Search code examples
rsurveydecompositionoaxaca

Oaxaca decomposition on weighted survey data in R


I'd like to implement Oaxaca Decomposition in R. It is used in e.g. labor economics to distinguish explained variance versus unexplained variance.

This is fairly easy to do with unweighted data using the Oaxaca package (See previous explanation here for general oaxaca usage). However, the Oaxaca package does not currently support weighted survey data such as the Current Population Survey.

"Survey" is most popular package for dealing with survey data in R, but it lacks the capability to straightforwardly perform a Oaxaca decomposition.
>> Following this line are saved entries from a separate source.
-- ==== Sys2Proof/Laws/Events.lean ====
section
/-! SUPPORT. What attention, events before RUN and a reset of system scope leave in the registers. -/

namespace Sys2Proof.Machine

open Sys2Proof

/-- Attention bits stand in HIF_STATUS alone. -/
theorem State.rd_attn {a : Nat} (h : a ≠ R.HIF_STATUS) (m : Nat) (s : State) : (s.attn m).rd a = s.rd a := by
  unfold State.attn; split
  · rfl
  · exact State.rd_set_ne h _ _

@[simp] theorem State.rd_wakeTasks (c a : Nat) (s : State) : (s.wakeTasks c).rd a = s.rd a := rfl

theorem State.get_addr {s t : State} {f : Fld} (h : t.rd f.addr = s.rd f.addr) : t.get f = s.get f := by unfold State.get; rw [h]

theorem State.on_addr {s t : State} {f : Fld} (h : t.rd f.addr = s.rd f.addr) : t.on f = s.on f := by
  unfold State.on; rw [State.get_addr h]

theorem State.on_eq_get (s : State) (f : Fld) : s.on f = (s.get f != 0) := rfl

theorem State.run_attn (m : Nat) (s : State) : (s.attn m).run = s.run := State.on_addr (State.rd_attn (by decide) _ _)

/-- Before RUN an event is its attention bit and the waking of tasks, and no completion (04 R632). -/
theorem State.event_off {s : State} (h : s.run = false) (c x y : Nat) : s.event c x y = (s.attn (attnOf c)).wakeTasks c := by
  have h' : ((s.attn (attnOf c)).wakeTasks c).run = false := by
    show (s.attn (attnOf c)).run = false
    rw [State.run_attn]; exact h
  unfold State.event
  simp [h']

@[simp] theorem State.rd_stick (a b c : Nat) (s : State) : (s.stick a b).rd c = (s.set ⟨a, b, 1⟩ 1).rd c := rfl

/-- Registers put back as `s` has them. -/
theorem State.rd_restore (l : List Nat) (s t : State) (a : Nat) :
    (t.forEach l (fun b => State.wr b (s.rd b))).rd a = if a ∈ l then s.rd a else t.rd a := by
  induction l generalizing t with
  | nil => rfl
  | cons b l ih =>
    rw [State.forEach_cons, ih]
    by_cases h : a ∈ l
    · simp [h]
    · by_cases e : a = b
      · subst e; simp [State.rd_wr]
      · rw [if_neg h, State.rd_wr_ne e, if_neg (by simp [h, e])]

/-- The words that a reset of system scope keeps, by its cause (03 R83). -/
def resetKeeps (c : Nat) : List Nat := if c ≤ 1 then keptWords else aonWords

/-- What a reset of system scope leaves in every register but RST_CAUSE and PWR_BP_STATUS (03 R83, R117). -/
theorem State.systemReset_rd (c : Nat) (s : State) {a : Nat} (h : a ≠ R.RST_CAUSE) (h' : a ≠ R.PWR_BP_STATUS) :
    (s.systemReset c).rd a =
      if a = R.RST_DOMAIN then F.RST_DOMAIN_HELD.put (resetWord a) 0x1FF
      else if a = R.RST_BOOT then F.RST_BOOT_STEP.put (resetWord a) 1
      else if a ∈ resetKeeps c then s.rd a else resetWord a := by
  have base : ∀ b, b ≠ R.RST_CAUSE → b ≠ R.PWR_BP_STATUS →
      ((if c = 0 then (s.cleared.forEach (resetKeeps c) (fun a => State.wr a (s.rd a))).wr R.RST_CAUSE 1
        else (s.cleared.forEach (resetKeeps c) (fun a => State.wr a (s.rd a))).stick R.RST_CAUSE c).set F.PWR_BP_STATUS_KEEP_ACTIVE 0).rd b =
        if b ∈ resetKeeps c then s.rd b else resetWord b := by
    intro b hb hb'
    rw [State.rd_set_ne (f := F.PWR_BP_STATUS_KEEP_ACTIVE) hb']
    split
    · rw [State.rd_wr_ne hb, State.rd_restore]; rfl
    · rw [State.rd_stick, State.rd_set_ne (f := ⟨R.RST_CAUSE, c, 1⟩) hb, State.rd_restore]; rfl
  have hd : R.RST_DOMAIN ∉ resetKeeps c := by unfold resetKeeps; split <;> decide
  have hb : R.RST_BOOT ∉ resetKeeps c := by unfold resetKeeps; split <;> decide
  have ed := base R.RST_DOMAIN (by decide) (by decide)
  have eb := base R.RST_BOOT (by decide) (by decide)
  rw [if_neg hd] at ed
  rw [if_neg hb] at eb
  show ((((if c = 0 then _ else _ : State).set F.PWR_BP_STATUS_KEEP_ACTIVE 0).set F.RST_DOMAIN_HELD 0x1FF).set F.RST_BOOT_STEP 1).rd a = _
  by_cases h1 : a = R.RST_DOMAIN
  · subst h1
    rw [if_pos rfl, State.rd_set_ne (by decide)]
    refine (State.rd_set_self F.RST_DOMAIN_HELD _ _).trans ?_
    exact congrArg (F.RST_DOMAIN_HELD.put · 0x1FF) ed
  · by_cases h2 : a = R.RST_BOOT
    · subst h2
      rw [if_neg h1, if_pos rfl]
      refine (State.rd_set_self F.RST_BOOT_STEP _ _).trans ?_
      refine congrArg (F.RST_BOOT_STEP.put · 1) ?_
      rw [State.rd_set_ne (by decide)]
      exact eb
    · rw [State.rd_set_ne h2, State.rd_set_ne h1, if_neg h1, if_neg h2]
      exact base a h h'

end Sys2Proof.Machine
end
Below is an example that notes the apparent limitations of the two packages:

# Note the lack of support for a "Oaxaca decomposition command":
library(survey)
data(api)
# The line below weights the data
dclus2<-svydesign(id=~dnum+snum, weights=~pw, data=apiclus2)
model0<-svyglm(I(sch.wide=="Yes")~ell+meals+mobility, design=dclus2, 
family=quasibinomial())

# Note the lack of support for survey weights:
library(oaxaca)
data("chicago")
# The line below will not work if my data is a survey.design object (i.e. weighted data)
oaxaca.results <- oaxaca(ln.real.wage ~ age + female + LTHS + some.college 
+ college + advanced.degree | foreign.born, data = chicago, R = 50)

If anyone is able to either tell me how oaxaca package can be made compatible with survey weights or how to implement a oaxaca decomposition command on a survey.design object, then that would be much appreciated. Any pointers?


Solution

  • The "decr" library has some scripts that can weight and perform decompositions on the weighted data.